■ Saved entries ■

◆ ◆ ◆ ◆ ◆

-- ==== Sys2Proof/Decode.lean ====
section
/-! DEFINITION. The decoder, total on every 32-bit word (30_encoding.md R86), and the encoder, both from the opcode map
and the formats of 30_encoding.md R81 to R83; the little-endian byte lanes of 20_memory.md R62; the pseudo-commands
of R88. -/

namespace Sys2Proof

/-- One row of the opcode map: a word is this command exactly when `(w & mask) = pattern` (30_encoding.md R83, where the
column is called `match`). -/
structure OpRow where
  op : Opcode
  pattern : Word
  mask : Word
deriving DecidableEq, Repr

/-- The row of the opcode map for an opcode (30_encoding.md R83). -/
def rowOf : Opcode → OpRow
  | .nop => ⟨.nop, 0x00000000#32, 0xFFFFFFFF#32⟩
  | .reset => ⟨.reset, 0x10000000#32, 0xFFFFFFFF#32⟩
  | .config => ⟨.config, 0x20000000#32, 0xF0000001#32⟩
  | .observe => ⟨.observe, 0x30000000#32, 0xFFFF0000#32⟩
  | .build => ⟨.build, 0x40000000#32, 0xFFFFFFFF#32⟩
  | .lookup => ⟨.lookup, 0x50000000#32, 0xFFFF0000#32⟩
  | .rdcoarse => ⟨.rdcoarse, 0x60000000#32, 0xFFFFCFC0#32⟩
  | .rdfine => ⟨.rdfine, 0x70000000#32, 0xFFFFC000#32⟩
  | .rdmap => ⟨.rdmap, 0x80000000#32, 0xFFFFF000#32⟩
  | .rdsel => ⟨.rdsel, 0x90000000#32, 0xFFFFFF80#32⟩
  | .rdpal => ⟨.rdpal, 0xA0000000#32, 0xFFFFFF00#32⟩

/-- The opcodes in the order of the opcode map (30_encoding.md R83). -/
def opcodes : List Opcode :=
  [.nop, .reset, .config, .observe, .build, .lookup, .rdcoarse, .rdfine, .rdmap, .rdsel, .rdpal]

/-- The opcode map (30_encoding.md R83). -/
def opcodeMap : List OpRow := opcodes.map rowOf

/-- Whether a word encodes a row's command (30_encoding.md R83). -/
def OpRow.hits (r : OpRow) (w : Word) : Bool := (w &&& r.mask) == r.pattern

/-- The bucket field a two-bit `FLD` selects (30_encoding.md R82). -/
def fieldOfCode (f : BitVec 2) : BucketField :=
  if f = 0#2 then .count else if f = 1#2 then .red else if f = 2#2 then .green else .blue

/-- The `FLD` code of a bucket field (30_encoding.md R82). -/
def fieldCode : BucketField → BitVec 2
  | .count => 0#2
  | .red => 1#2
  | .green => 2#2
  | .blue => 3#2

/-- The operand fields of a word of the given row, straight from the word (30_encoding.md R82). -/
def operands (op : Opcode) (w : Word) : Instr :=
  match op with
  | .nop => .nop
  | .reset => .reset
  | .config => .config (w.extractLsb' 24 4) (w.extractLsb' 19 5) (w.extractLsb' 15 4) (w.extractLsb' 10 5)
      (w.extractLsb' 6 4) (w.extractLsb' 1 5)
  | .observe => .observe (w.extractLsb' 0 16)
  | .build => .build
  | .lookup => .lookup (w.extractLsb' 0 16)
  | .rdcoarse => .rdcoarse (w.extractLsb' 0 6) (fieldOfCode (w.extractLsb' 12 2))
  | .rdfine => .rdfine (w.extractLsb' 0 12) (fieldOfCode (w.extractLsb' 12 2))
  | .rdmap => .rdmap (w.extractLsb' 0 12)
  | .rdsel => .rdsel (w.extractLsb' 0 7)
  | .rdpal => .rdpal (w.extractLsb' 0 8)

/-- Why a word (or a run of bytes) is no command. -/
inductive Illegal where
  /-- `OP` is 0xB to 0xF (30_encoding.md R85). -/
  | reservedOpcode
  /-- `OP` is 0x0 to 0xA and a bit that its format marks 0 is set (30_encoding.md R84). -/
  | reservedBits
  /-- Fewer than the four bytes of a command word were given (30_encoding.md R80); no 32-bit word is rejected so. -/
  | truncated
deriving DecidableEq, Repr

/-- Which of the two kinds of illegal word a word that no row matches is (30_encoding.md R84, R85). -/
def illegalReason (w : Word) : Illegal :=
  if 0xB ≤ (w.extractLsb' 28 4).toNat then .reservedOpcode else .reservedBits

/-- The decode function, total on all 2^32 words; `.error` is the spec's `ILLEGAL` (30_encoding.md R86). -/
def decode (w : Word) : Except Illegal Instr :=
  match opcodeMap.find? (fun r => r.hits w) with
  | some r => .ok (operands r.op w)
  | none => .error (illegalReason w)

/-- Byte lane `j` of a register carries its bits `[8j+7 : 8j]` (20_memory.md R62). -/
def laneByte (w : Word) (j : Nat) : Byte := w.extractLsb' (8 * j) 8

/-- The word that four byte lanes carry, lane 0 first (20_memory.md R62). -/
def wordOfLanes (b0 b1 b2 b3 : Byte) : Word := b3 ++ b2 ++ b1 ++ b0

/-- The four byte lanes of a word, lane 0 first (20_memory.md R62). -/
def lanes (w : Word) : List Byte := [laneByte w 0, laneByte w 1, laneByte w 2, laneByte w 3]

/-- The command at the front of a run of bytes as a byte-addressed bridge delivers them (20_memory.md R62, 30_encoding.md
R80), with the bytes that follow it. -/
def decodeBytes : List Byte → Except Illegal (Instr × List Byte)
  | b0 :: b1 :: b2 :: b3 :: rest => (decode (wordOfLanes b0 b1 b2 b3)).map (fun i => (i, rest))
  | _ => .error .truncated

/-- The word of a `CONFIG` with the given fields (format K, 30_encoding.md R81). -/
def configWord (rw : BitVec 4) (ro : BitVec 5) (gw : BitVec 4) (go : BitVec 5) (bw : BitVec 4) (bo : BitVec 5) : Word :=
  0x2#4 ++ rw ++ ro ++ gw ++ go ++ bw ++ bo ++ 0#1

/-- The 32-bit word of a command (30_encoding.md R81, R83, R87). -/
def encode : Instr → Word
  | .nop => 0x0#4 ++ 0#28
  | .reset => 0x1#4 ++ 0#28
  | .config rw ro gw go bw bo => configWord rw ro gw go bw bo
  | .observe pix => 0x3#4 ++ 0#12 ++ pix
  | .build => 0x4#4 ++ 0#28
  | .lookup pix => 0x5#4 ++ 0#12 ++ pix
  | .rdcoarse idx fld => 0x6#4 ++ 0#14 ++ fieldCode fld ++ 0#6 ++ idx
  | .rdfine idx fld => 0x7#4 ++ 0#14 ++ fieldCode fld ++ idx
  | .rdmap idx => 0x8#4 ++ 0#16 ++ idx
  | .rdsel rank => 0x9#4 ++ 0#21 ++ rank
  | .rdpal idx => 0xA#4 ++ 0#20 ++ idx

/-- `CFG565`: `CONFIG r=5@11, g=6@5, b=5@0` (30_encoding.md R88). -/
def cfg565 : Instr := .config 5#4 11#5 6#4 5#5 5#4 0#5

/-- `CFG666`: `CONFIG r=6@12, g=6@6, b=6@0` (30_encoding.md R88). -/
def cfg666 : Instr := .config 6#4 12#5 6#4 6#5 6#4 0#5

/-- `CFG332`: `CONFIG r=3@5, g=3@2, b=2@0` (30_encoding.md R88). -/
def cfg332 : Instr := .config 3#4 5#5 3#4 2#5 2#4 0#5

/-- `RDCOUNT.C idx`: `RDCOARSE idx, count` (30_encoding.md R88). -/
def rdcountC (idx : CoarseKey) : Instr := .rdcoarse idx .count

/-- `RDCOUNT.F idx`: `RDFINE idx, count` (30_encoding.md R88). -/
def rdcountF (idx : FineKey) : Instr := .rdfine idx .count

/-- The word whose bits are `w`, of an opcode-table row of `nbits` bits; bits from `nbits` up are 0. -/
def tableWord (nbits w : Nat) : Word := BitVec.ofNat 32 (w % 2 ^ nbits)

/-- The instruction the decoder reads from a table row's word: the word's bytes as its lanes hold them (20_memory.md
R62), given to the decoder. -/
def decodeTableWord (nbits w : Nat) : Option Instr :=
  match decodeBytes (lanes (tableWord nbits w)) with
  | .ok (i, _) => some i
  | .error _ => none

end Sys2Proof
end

◆ ◆ ◆ ◆ ◆

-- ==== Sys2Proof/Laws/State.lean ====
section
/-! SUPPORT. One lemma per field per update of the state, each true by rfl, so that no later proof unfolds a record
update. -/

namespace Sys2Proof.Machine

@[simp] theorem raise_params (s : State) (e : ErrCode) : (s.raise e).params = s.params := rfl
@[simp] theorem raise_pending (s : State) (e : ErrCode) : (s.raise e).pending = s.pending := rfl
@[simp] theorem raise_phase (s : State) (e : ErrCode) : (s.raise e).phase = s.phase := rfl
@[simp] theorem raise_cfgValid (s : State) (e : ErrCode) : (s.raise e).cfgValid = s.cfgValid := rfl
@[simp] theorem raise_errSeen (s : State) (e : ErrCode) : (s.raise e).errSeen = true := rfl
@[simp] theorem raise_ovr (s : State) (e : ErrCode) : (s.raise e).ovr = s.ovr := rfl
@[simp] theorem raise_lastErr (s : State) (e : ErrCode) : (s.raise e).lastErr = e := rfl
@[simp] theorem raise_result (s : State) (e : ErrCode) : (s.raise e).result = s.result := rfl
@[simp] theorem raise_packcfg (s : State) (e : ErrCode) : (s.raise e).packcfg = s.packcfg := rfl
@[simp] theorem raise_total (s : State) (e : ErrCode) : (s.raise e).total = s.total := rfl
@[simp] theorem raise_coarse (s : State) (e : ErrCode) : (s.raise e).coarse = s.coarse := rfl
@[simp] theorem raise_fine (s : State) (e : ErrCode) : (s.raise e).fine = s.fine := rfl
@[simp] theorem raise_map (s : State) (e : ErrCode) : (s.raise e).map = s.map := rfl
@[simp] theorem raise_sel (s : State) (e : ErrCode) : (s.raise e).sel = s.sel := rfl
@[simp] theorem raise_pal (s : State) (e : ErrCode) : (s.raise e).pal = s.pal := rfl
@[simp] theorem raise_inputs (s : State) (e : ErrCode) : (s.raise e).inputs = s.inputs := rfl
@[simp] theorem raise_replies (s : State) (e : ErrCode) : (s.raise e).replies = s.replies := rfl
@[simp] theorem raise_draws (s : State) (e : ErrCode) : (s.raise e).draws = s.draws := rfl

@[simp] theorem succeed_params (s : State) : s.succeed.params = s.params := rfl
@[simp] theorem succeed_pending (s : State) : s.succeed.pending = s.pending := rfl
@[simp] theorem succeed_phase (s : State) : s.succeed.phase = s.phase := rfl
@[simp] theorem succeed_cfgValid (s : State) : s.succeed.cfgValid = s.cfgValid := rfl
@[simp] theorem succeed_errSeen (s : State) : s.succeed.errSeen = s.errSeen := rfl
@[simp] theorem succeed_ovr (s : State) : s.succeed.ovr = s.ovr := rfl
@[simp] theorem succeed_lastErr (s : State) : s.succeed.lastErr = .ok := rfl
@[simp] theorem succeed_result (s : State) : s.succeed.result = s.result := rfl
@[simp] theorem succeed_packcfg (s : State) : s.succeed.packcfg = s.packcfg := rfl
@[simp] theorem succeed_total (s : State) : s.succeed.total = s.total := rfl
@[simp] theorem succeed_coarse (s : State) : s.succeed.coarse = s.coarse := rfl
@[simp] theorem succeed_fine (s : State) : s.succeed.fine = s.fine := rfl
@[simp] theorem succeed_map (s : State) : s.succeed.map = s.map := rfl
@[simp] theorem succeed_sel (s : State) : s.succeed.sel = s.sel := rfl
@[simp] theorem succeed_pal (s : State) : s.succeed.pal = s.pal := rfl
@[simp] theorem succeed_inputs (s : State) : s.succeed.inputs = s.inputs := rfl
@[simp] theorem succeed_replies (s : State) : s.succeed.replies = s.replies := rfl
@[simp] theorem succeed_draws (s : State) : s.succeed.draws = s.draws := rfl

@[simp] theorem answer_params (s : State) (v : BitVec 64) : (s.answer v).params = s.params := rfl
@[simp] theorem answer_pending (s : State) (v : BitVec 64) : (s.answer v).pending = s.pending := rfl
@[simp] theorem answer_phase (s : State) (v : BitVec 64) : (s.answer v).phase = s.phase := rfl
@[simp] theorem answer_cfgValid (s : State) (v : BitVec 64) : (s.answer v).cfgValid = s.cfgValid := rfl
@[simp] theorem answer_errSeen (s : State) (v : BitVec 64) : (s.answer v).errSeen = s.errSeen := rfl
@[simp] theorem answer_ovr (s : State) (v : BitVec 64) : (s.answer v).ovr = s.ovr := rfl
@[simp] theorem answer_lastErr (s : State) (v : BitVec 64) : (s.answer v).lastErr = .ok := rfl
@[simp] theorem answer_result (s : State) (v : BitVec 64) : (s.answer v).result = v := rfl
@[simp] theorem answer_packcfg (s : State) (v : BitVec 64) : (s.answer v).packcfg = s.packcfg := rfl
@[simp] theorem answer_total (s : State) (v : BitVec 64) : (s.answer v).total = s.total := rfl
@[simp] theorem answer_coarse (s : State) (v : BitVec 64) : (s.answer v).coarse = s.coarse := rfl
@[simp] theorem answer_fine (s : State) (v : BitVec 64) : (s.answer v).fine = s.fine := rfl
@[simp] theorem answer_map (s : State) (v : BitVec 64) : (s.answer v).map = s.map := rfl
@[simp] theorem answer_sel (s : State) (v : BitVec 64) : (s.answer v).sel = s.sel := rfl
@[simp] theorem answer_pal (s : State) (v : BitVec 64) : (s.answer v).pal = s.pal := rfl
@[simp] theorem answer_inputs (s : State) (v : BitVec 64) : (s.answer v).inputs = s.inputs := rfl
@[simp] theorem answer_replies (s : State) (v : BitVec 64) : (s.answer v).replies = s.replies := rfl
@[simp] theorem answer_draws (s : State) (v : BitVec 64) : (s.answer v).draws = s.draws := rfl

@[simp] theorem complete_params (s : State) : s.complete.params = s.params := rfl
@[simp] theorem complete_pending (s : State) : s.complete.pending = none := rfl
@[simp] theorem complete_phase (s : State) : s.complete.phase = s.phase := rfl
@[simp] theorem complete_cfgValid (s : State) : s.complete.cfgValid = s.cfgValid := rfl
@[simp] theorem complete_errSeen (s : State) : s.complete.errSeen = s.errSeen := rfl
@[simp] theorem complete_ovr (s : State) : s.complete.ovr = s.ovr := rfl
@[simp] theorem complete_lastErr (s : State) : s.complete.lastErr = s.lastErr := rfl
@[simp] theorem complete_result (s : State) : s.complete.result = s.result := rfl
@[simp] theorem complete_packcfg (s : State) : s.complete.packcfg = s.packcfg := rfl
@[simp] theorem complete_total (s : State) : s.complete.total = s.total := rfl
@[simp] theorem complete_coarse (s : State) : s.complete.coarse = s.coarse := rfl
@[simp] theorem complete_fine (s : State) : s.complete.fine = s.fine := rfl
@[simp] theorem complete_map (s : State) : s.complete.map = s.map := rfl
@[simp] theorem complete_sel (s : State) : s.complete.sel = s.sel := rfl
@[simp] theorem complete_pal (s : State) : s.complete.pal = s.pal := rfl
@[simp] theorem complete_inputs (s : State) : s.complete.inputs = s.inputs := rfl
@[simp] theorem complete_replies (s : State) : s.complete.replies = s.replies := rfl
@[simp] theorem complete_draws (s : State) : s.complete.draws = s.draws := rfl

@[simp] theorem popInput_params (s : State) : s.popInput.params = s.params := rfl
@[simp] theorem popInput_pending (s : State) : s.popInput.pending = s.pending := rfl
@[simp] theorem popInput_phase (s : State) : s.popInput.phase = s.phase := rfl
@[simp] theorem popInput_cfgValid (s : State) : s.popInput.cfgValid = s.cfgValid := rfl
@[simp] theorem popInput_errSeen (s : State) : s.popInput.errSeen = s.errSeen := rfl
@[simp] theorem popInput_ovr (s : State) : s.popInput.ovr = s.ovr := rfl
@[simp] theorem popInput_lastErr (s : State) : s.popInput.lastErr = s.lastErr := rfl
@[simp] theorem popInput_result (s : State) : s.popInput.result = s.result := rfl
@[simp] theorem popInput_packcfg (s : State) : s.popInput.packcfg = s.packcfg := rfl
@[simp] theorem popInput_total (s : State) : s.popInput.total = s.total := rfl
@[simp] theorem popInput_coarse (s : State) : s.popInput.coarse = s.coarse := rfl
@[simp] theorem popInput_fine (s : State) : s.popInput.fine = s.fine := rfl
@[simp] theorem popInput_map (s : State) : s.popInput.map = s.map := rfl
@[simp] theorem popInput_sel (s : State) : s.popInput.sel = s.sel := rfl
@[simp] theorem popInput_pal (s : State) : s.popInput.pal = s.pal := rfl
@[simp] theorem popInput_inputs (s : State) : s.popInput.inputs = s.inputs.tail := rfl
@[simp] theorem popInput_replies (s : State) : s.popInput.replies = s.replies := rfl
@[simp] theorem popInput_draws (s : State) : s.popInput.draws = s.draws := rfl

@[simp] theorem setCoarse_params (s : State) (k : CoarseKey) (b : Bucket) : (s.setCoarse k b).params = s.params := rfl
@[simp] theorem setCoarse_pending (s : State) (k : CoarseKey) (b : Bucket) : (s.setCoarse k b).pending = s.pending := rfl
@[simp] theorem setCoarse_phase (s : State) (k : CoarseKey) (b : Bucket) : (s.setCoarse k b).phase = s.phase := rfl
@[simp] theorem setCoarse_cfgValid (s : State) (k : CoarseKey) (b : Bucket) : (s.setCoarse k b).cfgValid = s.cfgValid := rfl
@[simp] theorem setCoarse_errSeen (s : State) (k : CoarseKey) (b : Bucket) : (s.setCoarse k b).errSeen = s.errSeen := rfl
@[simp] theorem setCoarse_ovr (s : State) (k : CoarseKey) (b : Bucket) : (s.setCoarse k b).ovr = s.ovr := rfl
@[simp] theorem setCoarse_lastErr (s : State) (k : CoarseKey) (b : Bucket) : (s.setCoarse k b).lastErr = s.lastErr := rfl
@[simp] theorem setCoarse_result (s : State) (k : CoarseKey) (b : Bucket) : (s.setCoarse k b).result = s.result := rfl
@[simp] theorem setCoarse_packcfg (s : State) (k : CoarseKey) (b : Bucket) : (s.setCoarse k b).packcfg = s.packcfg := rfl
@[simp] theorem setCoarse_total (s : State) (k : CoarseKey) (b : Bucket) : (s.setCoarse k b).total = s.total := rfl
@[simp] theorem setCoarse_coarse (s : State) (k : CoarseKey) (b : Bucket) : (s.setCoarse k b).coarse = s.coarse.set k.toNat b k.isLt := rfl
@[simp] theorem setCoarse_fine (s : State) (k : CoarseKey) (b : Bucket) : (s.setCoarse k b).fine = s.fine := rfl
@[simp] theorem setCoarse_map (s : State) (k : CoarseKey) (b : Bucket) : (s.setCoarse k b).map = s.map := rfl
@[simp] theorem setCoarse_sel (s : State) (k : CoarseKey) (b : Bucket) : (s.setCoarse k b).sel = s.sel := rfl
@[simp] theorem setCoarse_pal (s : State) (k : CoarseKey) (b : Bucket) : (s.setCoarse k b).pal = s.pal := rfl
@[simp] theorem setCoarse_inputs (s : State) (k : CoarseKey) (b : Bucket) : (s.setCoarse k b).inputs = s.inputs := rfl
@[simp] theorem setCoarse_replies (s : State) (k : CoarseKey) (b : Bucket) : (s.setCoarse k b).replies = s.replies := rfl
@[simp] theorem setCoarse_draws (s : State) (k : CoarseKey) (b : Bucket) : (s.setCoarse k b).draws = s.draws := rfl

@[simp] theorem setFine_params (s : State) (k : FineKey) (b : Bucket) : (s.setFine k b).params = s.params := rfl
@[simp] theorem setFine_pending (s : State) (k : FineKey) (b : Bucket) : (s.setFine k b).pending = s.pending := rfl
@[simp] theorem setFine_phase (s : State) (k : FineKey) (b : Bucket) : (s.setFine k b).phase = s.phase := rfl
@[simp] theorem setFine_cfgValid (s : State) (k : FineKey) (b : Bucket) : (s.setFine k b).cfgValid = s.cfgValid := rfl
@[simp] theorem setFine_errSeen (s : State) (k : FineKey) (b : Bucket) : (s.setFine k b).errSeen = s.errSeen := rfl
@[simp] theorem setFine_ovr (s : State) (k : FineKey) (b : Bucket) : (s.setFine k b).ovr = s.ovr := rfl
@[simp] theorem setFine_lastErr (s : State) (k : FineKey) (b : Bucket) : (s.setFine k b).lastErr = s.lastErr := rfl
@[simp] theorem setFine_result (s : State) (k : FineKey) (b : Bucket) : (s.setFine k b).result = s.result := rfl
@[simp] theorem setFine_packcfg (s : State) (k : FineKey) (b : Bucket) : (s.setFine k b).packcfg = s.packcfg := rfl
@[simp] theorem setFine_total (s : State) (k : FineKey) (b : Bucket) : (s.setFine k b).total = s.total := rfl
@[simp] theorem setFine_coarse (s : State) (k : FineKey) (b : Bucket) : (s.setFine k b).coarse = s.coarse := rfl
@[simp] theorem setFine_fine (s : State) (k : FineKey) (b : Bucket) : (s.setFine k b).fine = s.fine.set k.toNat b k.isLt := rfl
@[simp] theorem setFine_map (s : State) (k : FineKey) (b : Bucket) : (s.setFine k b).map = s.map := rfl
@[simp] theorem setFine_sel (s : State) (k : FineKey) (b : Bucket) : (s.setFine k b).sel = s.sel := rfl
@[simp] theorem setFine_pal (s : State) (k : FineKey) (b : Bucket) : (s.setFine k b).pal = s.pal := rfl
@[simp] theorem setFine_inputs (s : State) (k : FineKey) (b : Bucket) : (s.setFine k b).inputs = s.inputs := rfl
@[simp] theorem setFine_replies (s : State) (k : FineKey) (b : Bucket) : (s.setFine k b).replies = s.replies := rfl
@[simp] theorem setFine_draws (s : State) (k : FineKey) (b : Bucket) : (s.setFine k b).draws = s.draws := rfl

◆ ◆ ◆ ◆ ◆

■ Task to complete ■
In the data above, tally the lines that contain the string "phase" and give that figure alone.

■ Task answer ■
7